— INSTRUCTIONS FOR THE TASK —
In the data that follows, find the line with "where no REGX word names another. -/"; transcribe it, every later line up to the one with "(0x20, .maxn d", and that line as well, exactly and with no others.

····················

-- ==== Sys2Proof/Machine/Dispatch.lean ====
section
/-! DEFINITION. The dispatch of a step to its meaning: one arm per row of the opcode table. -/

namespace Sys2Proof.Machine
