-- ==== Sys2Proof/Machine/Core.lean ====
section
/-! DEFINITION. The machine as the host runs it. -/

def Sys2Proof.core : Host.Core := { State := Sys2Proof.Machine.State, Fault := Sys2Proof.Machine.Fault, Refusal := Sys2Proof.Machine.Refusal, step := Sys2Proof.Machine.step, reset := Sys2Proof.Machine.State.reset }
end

····················

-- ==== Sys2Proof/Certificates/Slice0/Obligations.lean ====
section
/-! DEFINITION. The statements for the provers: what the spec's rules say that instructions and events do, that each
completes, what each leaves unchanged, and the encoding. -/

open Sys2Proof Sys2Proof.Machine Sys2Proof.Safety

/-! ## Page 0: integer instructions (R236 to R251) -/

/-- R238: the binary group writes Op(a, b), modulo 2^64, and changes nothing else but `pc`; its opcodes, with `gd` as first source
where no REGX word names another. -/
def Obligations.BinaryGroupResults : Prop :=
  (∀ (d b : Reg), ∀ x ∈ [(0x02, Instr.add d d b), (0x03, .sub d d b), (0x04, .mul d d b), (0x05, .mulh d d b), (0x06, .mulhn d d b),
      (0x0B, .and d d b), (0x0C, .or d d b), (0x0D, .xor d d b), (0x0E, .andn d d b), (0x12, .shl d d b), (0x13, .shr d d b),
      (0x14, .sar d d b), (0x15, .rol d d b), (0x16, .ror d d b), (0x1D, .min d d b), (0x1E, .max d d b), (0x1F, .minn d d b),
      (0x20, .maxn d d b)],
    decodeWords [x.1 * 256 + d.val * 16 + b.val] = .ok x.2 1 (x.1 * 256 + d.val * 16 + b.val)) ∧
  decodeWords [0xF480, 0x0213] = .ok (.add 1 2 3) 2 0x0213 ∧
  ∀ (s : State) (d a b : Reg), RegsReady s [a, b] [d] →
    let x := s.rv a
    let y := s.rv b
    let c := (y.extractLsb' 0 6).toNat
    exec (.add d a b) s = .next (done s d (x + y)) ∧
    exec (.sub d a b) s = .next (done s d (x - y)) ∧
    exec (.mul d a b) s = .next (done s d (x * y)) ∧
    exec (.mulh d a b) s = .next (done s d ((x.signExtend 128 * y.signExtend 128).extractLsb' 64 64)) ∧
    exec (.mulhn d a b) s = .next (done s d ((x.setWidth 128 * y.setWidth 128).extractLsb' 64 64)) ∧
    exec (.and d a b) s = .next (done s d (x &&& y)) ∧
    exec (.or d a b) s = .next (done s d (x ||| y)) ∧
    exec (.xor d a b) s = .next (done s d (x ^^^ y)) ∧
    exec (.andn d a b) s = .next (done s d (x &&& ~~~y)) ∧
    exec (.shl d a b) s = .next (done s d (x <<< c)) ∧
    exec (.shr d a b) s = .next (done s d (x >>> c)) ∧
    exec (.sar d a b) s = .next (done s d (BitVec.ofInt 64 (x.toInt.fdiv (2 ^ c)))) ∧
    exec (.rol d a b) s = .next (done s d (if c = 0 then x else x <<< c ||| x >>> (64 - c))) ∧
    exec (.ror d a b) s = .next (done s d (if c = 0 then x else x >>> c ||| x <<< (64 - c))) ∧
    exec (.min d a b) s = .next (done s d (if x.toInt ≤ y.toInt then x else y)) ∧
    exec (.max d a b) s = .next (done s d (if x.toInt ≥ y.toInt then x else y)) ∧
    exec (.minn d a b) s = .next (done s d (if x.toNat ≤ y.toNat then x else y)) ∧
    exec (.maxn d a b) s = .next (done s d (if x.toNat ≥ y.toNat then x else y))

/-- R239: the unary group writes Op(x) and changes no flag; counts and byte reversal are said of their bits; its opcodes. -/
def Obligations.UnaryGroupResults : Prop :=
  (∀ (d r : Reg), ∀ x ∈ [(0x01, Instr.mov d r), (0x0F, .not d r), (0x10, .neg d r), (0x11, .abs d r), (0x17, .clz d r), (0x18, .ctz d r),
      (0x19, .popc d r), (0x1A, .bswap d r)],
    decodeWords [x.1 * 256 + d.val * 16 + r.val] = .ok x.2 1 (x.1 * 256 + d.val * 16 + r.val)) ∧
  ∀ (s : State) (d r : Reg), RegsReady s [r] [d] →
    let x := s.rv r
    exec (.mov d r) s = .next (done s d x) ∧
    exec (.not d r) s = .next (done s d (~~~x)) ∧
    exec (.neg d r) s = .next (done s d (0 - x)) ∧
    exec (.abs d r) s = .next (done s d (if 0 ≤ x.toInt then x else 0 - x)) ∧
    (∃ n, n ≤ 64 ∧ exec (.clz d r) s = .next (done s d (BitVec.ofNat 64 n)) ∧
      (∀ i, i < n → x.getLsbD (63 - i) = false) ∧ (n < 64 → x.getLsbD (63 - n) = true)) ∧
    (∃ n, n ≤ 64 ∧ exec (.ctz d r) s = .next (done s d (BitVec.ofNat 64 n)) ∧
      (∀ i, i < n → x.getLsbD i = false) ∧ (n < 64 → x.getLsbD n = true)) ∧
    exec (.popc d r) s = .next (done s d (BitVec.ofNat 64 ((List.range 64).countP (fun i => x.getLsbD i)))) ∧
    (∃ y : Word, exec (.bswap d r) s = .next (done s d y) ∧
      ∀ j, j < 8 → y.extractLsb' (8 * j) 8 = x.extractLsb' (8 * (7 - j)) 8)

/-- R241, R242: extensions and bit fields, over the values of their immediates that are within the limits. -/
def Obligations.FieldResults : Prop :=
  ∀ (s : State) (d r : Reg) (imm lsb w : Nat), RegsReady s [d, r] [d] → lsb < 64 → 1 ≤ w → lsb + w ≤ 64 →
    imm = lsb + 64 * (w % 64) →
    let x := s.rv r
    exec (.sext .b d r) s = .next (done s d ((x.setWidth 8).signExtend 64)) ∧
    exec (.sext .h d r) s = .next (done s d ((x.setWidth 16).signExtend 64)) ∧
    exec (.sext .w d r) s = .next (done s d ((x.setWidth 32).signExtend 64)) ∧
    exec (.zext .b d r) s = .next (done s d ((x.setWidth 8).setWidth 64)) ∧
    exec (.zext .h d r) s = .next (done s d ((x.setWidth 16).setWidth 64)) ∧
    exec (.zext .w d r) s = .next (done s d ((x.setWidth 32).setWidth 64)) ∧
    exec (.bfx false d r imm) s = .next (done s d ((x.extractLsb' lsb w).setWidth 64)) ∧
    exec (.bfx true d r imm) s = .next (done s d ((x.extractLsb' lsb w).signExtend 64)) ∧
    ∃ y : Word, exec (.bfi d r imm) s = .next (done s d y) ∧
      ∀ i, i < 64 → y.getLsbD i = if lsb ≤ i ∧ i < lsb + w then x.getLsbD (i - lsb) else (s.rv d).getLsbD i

····················

— RESPONSE FOR THIS EXERCISE —
where no REGX word names another. -/
def Obligations.BinaryGroupResults : Prop :=
  (∀ (d b : Reg), ∀ x ∈ [(0x02, Instr.add d d b), (0x03, .sub d d b), (0x04, .mul d d b), (0x05, .mulh d d b), (0x06, .mulhn d d b),
      (0x0B, .and d d b), (0x0C, .or d d b), (0x0D, .xor d d b), (0x0E, .andn d d b), (0x12, .shl d d b), (0x13, .shr d d b),
      (0x14, .sar d d b), (0x15, .rol d d b), (0x16, .ror d d b), (0x1D, .min d d b), (0x1E, .max d d b), (0x1F, .minn d d b),
      (0x20, .maxn d d b)],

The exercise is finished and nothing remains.